Fronda.pl: Przed nami ostatni, pożegnalny mecz polskiej drużyny na niemieckim Euro, przeciwko wicemistrzom świata Francuzom, którzy wystąpią już zapewne ze swoim asem atutowym, Kylianem Mbappe na pokładzie. 22 lata temu prowadzona przez Pana reprezentacja Polski w dość podobnej sytuacji potrafiła pożegnać się z mundialem w Korei Płd. znakomitym meczem, efektownie pokonując USA 3:1. Ale pamiętamy też dla odmiany ostatni mecz Polski na Euro 2008, gdy drużyna Leo Beenhakkera, również już bez szans na awans, podczas pożegnalnego starcia z Chorwatami w pokazywaniu zaangażowania i walki na boisku nie była zbyt nachalna, by na eufemizmie poprzestać. Czy zmotywowanie zespołu, który odpadł już z turnieju, ale wciąż jeszcze na nim gra, to wbrew pozorom niełatwe zadanie? I czego się Pan spodziewa po tym dzisiejszym pożegnalnym meczu Polaków na trwającym Euro?

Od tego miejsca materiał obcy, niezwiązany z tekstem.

/-- The order accepted is found by its id. -/
theorem order?_accepted {s : State} (r : OrderRequest)
    (h : s.acceptedId ∉ s.withRoom.dispatch.orders.map Order.id) :
    (s.accepted r).order? s.acceptedId = some (s.acceptedOrder r) := by
  rw [State.order?, State.accepted, List.find?_append, List.find?_eq_none.2, Option.none_or]
  · simp [acceptedOrder_id]
  · intro o ho
    simpa using fun he => h (List.mem_map.2 ⟨o, ho, he⟩)

/-! ## What an acceptance leads to -/

/-- A request that leaves something to deliver: one arbitration when the order waits. -/
theorem accept_incomplete {s : State} {r : OrderRequest}
    (hc : (s.withRoom.newOrder r s.acceptedId).complete = false) :
    s.accept r = (if r.volley = none then (s.accepted r).occasion else s.accepted r, s.acceptedId,
      s.evicted.map Order.id, []) := by
  rw [accept_eq, hc]
  cases hv : r.volley <;> simp [State.newOrder, hv]

theorem accept_complete {s : State} {r : OrderRequest} (hc : (s.withRoom.newOrder r s.acceptedId).complete = true) :
    s.accept r = (s.accepted r, s.acceptedId, s.evicted.map Order.id, [.orderEnded s.acceptedId]) := by
  rw [accept_eq, hc]
  rfl

/-- The ending of an order that is no PREWET order, on a pile that is LIVE, hands its id to the ORDER change set alone. -/
theorem runs_orderEnded {q : Option Nat} {s : State} {id : Nat} {o : Order} (ho : s.order? id = some o)
    (horigin : o.origin ≠ .prewet) (hlive : ∀ slot p, s.pileAt? o.tag = some (slot, p) → p.life = .live) :
    Runs q [.orderEnded id] s 2 (s.hand .order id) := by
  refine .one (s1 := s.hand .order id) (us := [.checkFree o.tag]) ?_ (.single ?_)
  · change s.orderEnded id = _
    simp only [State.orderEnded, ho]
    cases horig : o.origin with
    | prewet => exact absurd horig horigin
    | host => rfl
    | autoRisk => rfl
    | autoLookahead => rfl
  · exact congrArg (·, []) (checkFree_quiet _ o.tag hlive)

/-- An order with nothing left to deliver ends within the command, and its id is handed over. -/
theorem settled_orderEnded_accepted {s : State} {r : OrderRequest} (hr : r.origin ≠ .prewet)
    (hfree : s.acceptedId ∉ s.withRoom.dispatch.orders.map Order.id)
    (hlive : ∀ slot p, s.pileAt? r.tag = some (slot, p) → p.life = .live) :
    settled (s.accepted r, [.orderEnded s.acceptedId]) = (s.accepted r).hand .order s.acceptedId := by
  have hrec : (s.acceptedOrder r).origin = r.origin ∧ (s.acceptedOrder r).tag = r.tag := by
    unfold State.acceptedOrder
    split
    · exact ⟨rfl, rfl⟩
    · exact ⟨rfl, rfl⟩
  refine (runs_orderEnded (order?_accepted r hfree) (hrec.1 ▸ hr) fun slot p hp => hlive slot p ?_).settled_eq (by omega)
  rw [← hrec.2, ← hp]
  unfold State.accepted State.withRoom
  split
  · rfl
  · rfl

/-! ## The order PLACE-ORDER asks for (R79) -/

theorem planOf_getElem? (s : State) (a : PlaceOrderArgs) (i : Nat) :
    (s.planOf a)[i]? = (a.plan[i]?).map fun e => s.clampShare (planEntryOf e) := by
  rw [State.planOf, List.map_map, List.getElem?_map]
  rfl

theorem mem_planOf {s : State} {a : PlaceOrderArgs} {x : PlanEntry} :
    x ∈ s.planOf a ↔ ∃ e ∈ a.plan, s.clampShare (planEntryOf e) = x := by
  rw [State.planOf, List.map_map]
  exact List.mem_map

/-- An entry as it is held: its arc as it came, and its share clamped to the doses of the cannon it names. -/
theorem clampShare_spec {s : State} {e : PlanEntryArgs} {x : PlanEntry} (hx : s.clampShare (planEntryOf e) = x) :
    x.arcStart = e.arcStart.toNat ∧ x.arcEnd = e.arcEnd.toNat ∧ x.remaining = x.share
      ∧ (e.cannon = 0xFF → x.cannon = none ∧ x.share = e.share.toNat)
      ∧ (e.cannon ≠ 0xFF → x.cannon = some e.cannon.toNat
        ∧ ∀ c, s.cannon? e.cannon.toNat = some c → x.share = max c.config.minDose (min e.share.toNat c.config.maxDose)) := by
  by_cases hc : e.cannon = 0xFF ∨ s.cannon? e.cannon.toNat = none
  · rw [clampShare_unnamed hc] at hx
    subst hx
    refine ⟨rfl, rfl, rfl, fun h => ⟨if_pos h, rfl⟩, fun h => ⟨if_neg h, fun c hsome => ?_⟩⟩
    rw [hc.resolve_left h] at hsome
    exact absurd hsome (by simp)
  · obtain ⟨hc, hsome⟩ := not_or.1 hc
    obtain ⟨c, h⟩ := Option.ne_none_iff_exists'.1 hsome
    rw [clampShare_named hc h] at hx
    subst hx
    refine ⟨rfl, rfl, rfl, fun hn => absurd hn hc, fun _ => ⟨if_neg hc, fun d hd => ?_⟩⟩
    obtain rfl : c = d := by simpa [h] using hd
    rfl

/-- The first record of the order PLACE-ORDER asks for is complete when no litres worth a pass are left in it. -/
theorem complete_placeRequest {s u : State} {a : PlaceOrderArgs} {id : Nat} (hplan : s.planOk a = true) :
    (u.newOrder (s.placeRequest a) id).complete = true ↔
      (a.plan = [] ∧ (u.newOrder (s.placeRequest a) id).dose < 50) ∨ (a.plan ≠ [] ∧
        ∀ e ∈ a.plan, e.share.toNat < 50 ∧ e.cannon = 0xFF ∨ ∃ c, e.cannon ≠ 0xFF ∧
          s.cannon? e.cannon.toNat = some c ∧ max c.config.minDose (min e.share.toNat c.config.maxDose) < 50) := by
  by_cases hnil : a.plan = []
  · simp [Order.complete, State.newOrder, State.placeRequest, hnil, Order.outstanding, Config.trickle]
  · have hsome : (u.newOrder (s.placeRequest a) id).plan = some (Plan.advanced ⟨s.planOf a, 0⟩) := by
      simp [State.newOrder, State.placeRequest, hnil]
    rw [Order.complete, hsome]
    simp only [hnil, decide_eq_true_eq, false_and, false_or, ne_eq, not_false_eq_true, true_and]
    refine (length_le_advanced_iff (s.planOf a)).trans ?_
    simp only [mem_planOf, forall_exists_index, and_imp, forall_apply_eq_imp_iff₂]
    refine forall_congr' fun e => imp_congr_right fun he => ?_
    obtain ⟨-, -, hrem, hunnamed, hnamed⟩ := clampShare_spec (s := s) (e := e) rfl
    by_cases hc : e.cannon = 0xFF
    · simp [hrem, (hunnamed hc).2, hc]
    · obtain ⟨c, v, h, -⟩ := (entryFits_iff s _ e).1 (((planOk_iff s a).1 hplan).1 e he) hc
      rw [hrem, (hnamed hc).2 c h]
      refine ⟨fun hlt => .inr ⟨c, hc, h, hlt⟩, fun hor => ?_⟩
      rcases hor with ⟨-, hff⟩ | ⟨d, -, hd, hlt⟩
      · exact absurd hff hc
      · obtain rfl : c = d := by simpa [h] using hd
        exact hlt

/-! ## The acceptance in full (R80) -/

theorem newOrder_withRoom (s : State) (r : OrderRequest) (id : Nat) : s.withRoom.newOrder r id = s.newOrder r id := by
  unfold State.withRoom
  split
  · rfl
  · rfl

theorem accepted_eq (s : State) (r : OrderRequest) : s.accepted r = { s with dispatch := { s.dispatch with
    orders := s.withRoom.dispatch.orders ++ [s.acceptedOrder r], nextId := s.acceptedId % 65535 + 1 } } := by
  unfold State.accepted State.withRoom
  split
  · rfl
  · rfl

theorem acceptedOrder_incomplete {s : State} {r : OrderRequest} (hc : (s.newOrder r s.acceptedId).complete = false) :
    s.acceptedOrder r = s.newOrder r s.acceptedId := by
  rw [State.acceptedOrder, newOrder_withRoom, hc]
  exact if_neg (by decide)

theorem acceptedOrder_complete {s : State} {r : OrderRequest} (hc : (s.newOrder r s.acceptedId).complete = true) :
    s.acceptedOrder r = (s.newOrder r s.acceptedId).ended .done s.now s.events := by
  rw [State.acceptedOrder, newOrder_withRoom, hc]
  exact if_pos rfl

/-- What an order keeps of its first record, whether it ends at once or not. -/
structure Order.StartsAs (o n : Order) : Prop where
  id : o.id = n.id
  tag : o.tag = n.tag
  origin : o.origin = n.origin
  priority : o.priority = n.priority
  dose : o.dose = n.dose
  policy : o.policy = n.policy
  volley : o.volley = n.volley
  plan : o.plan = n.plan
  clamped : o.clamped = n.clamped
  delivered : o.delivered = n.delivered
  suspension : o.suspension = n.suspension
  starved : o.starved = n.starved
  cancelPending : o.cancelPending = n.cancelPending
  accepted : o.accepted = n.accepted
  lapseRef : o.lapseRef = n.lapseRef
  passes : o.passes = n.passes
  lastEnd : o.lastEnd = n.lastEnd
  pass : o.pass = n.pass

theorem acceptedOrder_startsAs (s : State) (r : OrderRequest) :
    (s.acceptedOrder r).StartsAs (s.newOrder r s.acceptedId) := by
  cases hc : (s.newOrder r s.acceptedId).complete with
  | false =>
    rw [acceptedOrder_incomplete hc]
    constructor <;> rfl
  | true =>
    rw [acceptedOrder_complete hc]
    constructor <;> rfl

/-- The kept orders and the freed entry: the table as it was while it has room, and without the order that ended first
otherwise. -/
theorem room_spec (s : State) (hf : s.ordersFull = false) :
    (s.dispatch.orders.length < 32 → s.withRoom.dispatch.orders = s.dispatch.orders ∧ s.evicted.map Order.id = none)
      ∧ (s.dispatch.orders.length = 32 → ∃ (i : Nat) (x : Order), s.dispatch.orders[i]? = some x ∧ x.state = .ended
        ∧ s.evicted.map Order.id = some x.id ∧ (∀ y ∈ s.dispatch.orders, y.state = .ended → x.endedEvent ≤ y.endedEvent)
        ∧ (∀ (j : Nat) (y : Order), j < i → s.dispatch.orders[j]? = some y → y.state = .ended →
          x.endedEvent < y.endedEvent)
        ∧ s.withRoom.dispatch.orders = s.dispatch.orders.filter fun y => y.id != x.id) := by
  refine ⟨fun hlt => ?_, fun heq => ?_⟩
  · have he := evicted_of_room hlt
    exact ⟨by rw [withRoom_of_evicted_none he], by rw [he]; rfl⟩
  · obtain ⟨x, he, hfirst⟩ := evicted_of_full_table heq hf
    obtain ⟨i, hi, hmin, hearlier⟩ := endedFirst_spec hfirst
    exact ⟨i, x, hi, (endedFirst_mem hfirst).2, by rw [he]; rfl, hmin, hearlier,
      by rw [withRoom_of_evicted_some he]; rfl⟩

theorem placeOrder_of_accepted {s : State} {a : PlaceOrderArgs} (ha : placeOrderArgsOk a = true)
    (hl : s.liveTag a.tag.toNat = true) (hp : s.planOk a = true) (hf : s.ordersFull = false) :
    s.placeOrder a = let x := s.openEvent.accept (s.placeRequest a)
      let t := settled (x.1, x.2.2.2)
      t.answer Code.placeOrder .ok (pack [.always (be16 x.2.1), .always (be8 (t.orderCode x.2.1)),
        .always (be16 (s.placeRequest a).dose), .always (flag (s.placeRequest a).clamped),
        .always (s.suspensionAt (s.placeRequest a).tag).bytes, opt16 x.2.2.1]) := by
  simp [State.placeOrder, ha, hl, hp, hf]

/-- Up to eight flags stand in one byte. -/
theorem flagBytes_of_length_le {bs : List Bool} (h0 : 0 < bs.length) (h : bs.length ≤ 8) :
    flagBytes bs = [flagByte bs] := by
  rw [flagBytes, show (bs.length + 7) / 8 = 1 by omega, List.range_one, List.map_cons, List.map_nil, Nat.mul_zero,
    List.drop_zero, List.take_of_length_le h]

/-- The reply of an accepted PLACE-ORDER, from the record and the entry freed. -/
theorem pack_placeReply (id code dose : Nat) (clamped : Bool) (x : Suspension) (freed : Option Nat) :
    pack [.always (be16 id), .always (be8 code), .always (be16 dose), .always (flag clamped), .always x.bytes, opt16 freed]
      = [if freed = none then 0 else 1] ++ be16 id ++ be8 code ++ be16 dose ++ [if clamped then 1 else 0] ++ x.bytes
        ++ be16 (freed.getD 0) := by
  rw [pack, flagBytes_of_length_le (by simp [Item.presence, opt16]) (by simp [Item.presence, opt16])]
  cases freed with
  | none =>
    cases clamped
    · rfl
    · rfl
  | some k =>
    cases clamped
    · rfl
    · rfl

/-- The state PLACE-ORDER leaves, but for its reply. -/
def State.placed (s : State) (r : OrderRequest) : State :=
  if (s.newOrder r s.acceptedId).complete then (s.accepted r).hand .order s.acceptedId
  else if r.volley = none then (s.accepted r).occasion else s.accepted r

Jerzy Engel (selekcjoner reprezentacji Polski na Mistrzostwach Świata 2002): Oczywiście, że nie jest to łatwe zadanie. I trzeba włożyć naprawdę bardzo dużo pracy w to, żeby od strony emocjonalnej w odpowiedni sposób przygotować drużynę do zagrania takiego właśnie meczu. Wierzę więc w to, że ta praca jest obecnie wykonywana bardzo intensywnie przez wszystkich członków sztabu reprezentacji Polski, z selekcjonerem Michałem Probierzem na czele oraz że w efekcie zobaczymy dziś naprawdę dobry mecz w wykonaniu naszych piłkarzy.

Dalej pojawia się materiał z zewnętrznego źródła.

/-- The prescaler and the button check (40_encoder.md R125, R126). `b1` and `w1` are the button state and the window
after the press or release handling, before the countdown. -/
def Obligations.ButtonCheckFollowsTheRule : Prop :=
  ∀ (s t : State) (a b btn : Bool), s.cfg.Legal → exec (.tick a b btn) s = .next t →
    (s.enc.presc.toNat + 1 < s.cfg.buttonCheckInterval →
      t.enc.presc.toNat = s.enc.presc.toNat + 1 ∧ t.enc.button = s.enc.button ∧ t.enc.keyDown = s.enc.keyDown ∧
        t.enc.dclk = s.enc.dclk) ∧
    (s.cfg.buttonCheckInterval ≤ s.enc.presc.toNat + 1 →
      ∃ (b1 : ButtonState) (w1 : Nat),
        t.enc.presc = 0 ∧
        (btn = true → t.enc.keyDown.toNat = min (s.enc.keyDown.toNat + 1) (s.cfg.holdTicks + 1) ∧
          b1 = (if s.cfg.holdTicks < t.enc.keyDown.toNat then .held else s.enc.button) ∧ w1 = s.enc.dclk.toNat) ∧
        (btn = false → t.enc.keyDown = 0 ∧
          (b1, w1) =
            (if s.enc.keyDown = 0 then (s.enc.button, s.enc.dclk.toNat)
            else if s.enc.button = .held then (.released, 0)
            else if 0 < s.enc.dclk.toNat ∧ s.enc.dclkEn = true then (.doubleClicked, 0)
            else (s.enc.button, if s.enc.dclkEn then s.cfg.doubleClickTicks else 1))) ∧
        t.enc.dclk.toNat = w1 - 1 ∧
        t.enc.button = (if w1 = 1 then .clicked else b1))

/-- A press held for n button checks with no window open gives Held from check HOLD_TICKS + 1 on and changes nothing
before; its release gives Released and leaves no window (40_encoder.md R130 (a)). -/
def Obligations.HeldOncePerPress : Prop :=
  ∀ (p : Params) (c : Encoder) (n : Nat), p.Legal → c.keyDown = 0 → c.dclk = 0 → 1 ≤ n →
    (n ≤ p.holdTicks → (buttonChecks p (List.replicate n true) c).button = c.button) ∧
    (p.holdTicks < n → (buttonChecks p (List.replicate n true) c).button = .held ∧
      (buttonChecks p (List.replicate n true ++ [false]) c).button = .released ∧
      (buttonChecks p (List.replicate n true ++ [false]) c).dclk = 0)

/-- Short presses, with double-click on and no window open (40_encoder.md R130 (b), (c)). One press whose release is
followed by m checks with the button up: no change before check DOUBLECLICK_TICKS − 1 after the release, and Clicked
from that check on. Two presses whose releases are j = u + d + 1 checks apart, j ≤ DOUBLECLICK_TICKS − 1: DoubleClicked
at the second release, and no Clicked after it. -/
def Obligations.ShortPressesGiveClicks : Prop :=
  ∀ (p : Params) (c : Encoder) (n : Nat), p.Legal → c.keyDown = 0 → c.dclk = 0 → c.dclkEn = true → c.button ≠ .held →
    1 ≤ n → n ≤ p.holdTicks →
    (∀ m : Nat, (buttonChecks p (List.replicate n true ++ List.replicate (m + 1) false) c).button =
      (if m + 1 < p.doubleClickTicks then c.button else .clicked)) ∧
    (∀ u d m : Nat, 1 ≤ d → d ≤ p.holdTicks → u + d + 1 ≤ p.doubleClickTicks - 1 →
      (buttonChecks p (List.replicate n true ++ List.replicate (u + 1) false ++ List.replicate d true ++
        List.replicate (m + 1) false) c).button = .doubleClicked)

/-- Strategy agreement (40_encoder.md R128): on a clean sequence of ticks, both strategies primed at the same levels
with the same delta and acceleration hold the same delta and acceleration after every tick. R128
is the spec's own inference from R122, R123 and R124 ([derived]). -/
def Obligations.StrategiesAgreeOnCleanTicks : Prop :=
  ∀ (ticks : List ((Bool × Bool) × Bool)) (s0 s1 : State) (a b : Bool), cleanLevels a b (ticks.map Prod.fst) →
    s0.cfg = s1.cfg → s0.enc.strategy = false → s1.enc.strategy = true →
    s0.enc.primed = true → s1.enc.primed = true →
    s0.enc.hist = grayCode a b → s1.enc.hist.extractLsb' 0 2 = rawCode a b →
    s0.enc.delta = s1.enc.delta → s0.enc.accel = s1.enc.accel →
    ∃ t0 t1 : State,
      execAll (ticks.map fun x => .tick x.1.1 x.1.2 x.2) s0 = .next t0 ∧
      execAll (ticks.map fun x => .tick x.1.1 x.1.2 x.2) s1 = .next t1 ∧
      t0.enc.delta = t1.enc.delta ∧ t0.enc.accel = t1.enc.accel

/-- A long idle period drives the acceleration back to 0 (40_encoder.md R127): n ticks at the levels the decoder has
already seen leave the level n · ACCEL_DEC lower, not below 0, and the delta as it is. -/
def Obligations.IdleTicksEmptyAcceleration : Prop :=
  ∀ (n : Nat) (s : State) (a b btn : Bool), s.cfg.Legal → s.enc.accel.toNat ≤ s.cfg.accelTop → s.enc.primed = true →
    (s.enc.strategy = false → s.enc.hist = grayCode a b) →
    (s.enc.strategy = true → s.enc.hist.extractLsb' 0 2 = rawCode a b) →
    ∃ t : State, execAll (List.replicate n (.tick a b btn)) s = .next t ∧
      t.enc.accel.toNat = s.enc.accel.toNat - n * s.cfg.accelDec ∧ t.enc.delta = s.enc.delta

/-- RD ENC_VALUE (40_encoder.md R131): with q = floor(delta / steps), the response is 0 for q = 0 and otherwise
±(1 + (level >> 8, if ACCEL_EN)) with the sign of q; the residue delta mod steps stays. -/
def Obligations.EncValueReadsNotches : Prop :=
  ∀ (s : State) (n q m r : Int),
    n = (match s.enc.steps with
      | .one => 1
      | .two => 2
      | .four => 4) →
    q = s.enc.delta.toInt / n →
    m = 1 + (if s.enc.accelEn then (s.enc.accel.toNat : Int) / 256 else 0) →
    r = (if q < 0 then -m else if 0 < q then m else 0) →
    exec .rdEncValue s =
      .next { s with enc := { s.enc with delta := BitVec.ofInt 16 (s.enc.delta.toInt % n) },
                     responses := s.responses ++ [BitVec.ofInt 32 r] }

Do tej pory Francuzi na tym turnieju strzelili zaledwie jednego gola. Momentami przeżywali też niełatwe chwile, zarówno w konfrontacji z Austrią, jak i z Holandią. Zresztą Francja od kilkunastu już lat, na ostatnich 8 turniejach, w swych trzecich meczach grupowych - nigdy nie wygrała. Myśli Pan, że również dziś przeciwko Polsce zobaczymy zespół Trójkolorowych myślący perspektywicznie o dalszych etapach turnieju i grający jednak z nieco zaciągniętym hamulcem w sytuacji, gdy nawet remis wystarczy podopiecznym Didiera Deschampsa do awansu?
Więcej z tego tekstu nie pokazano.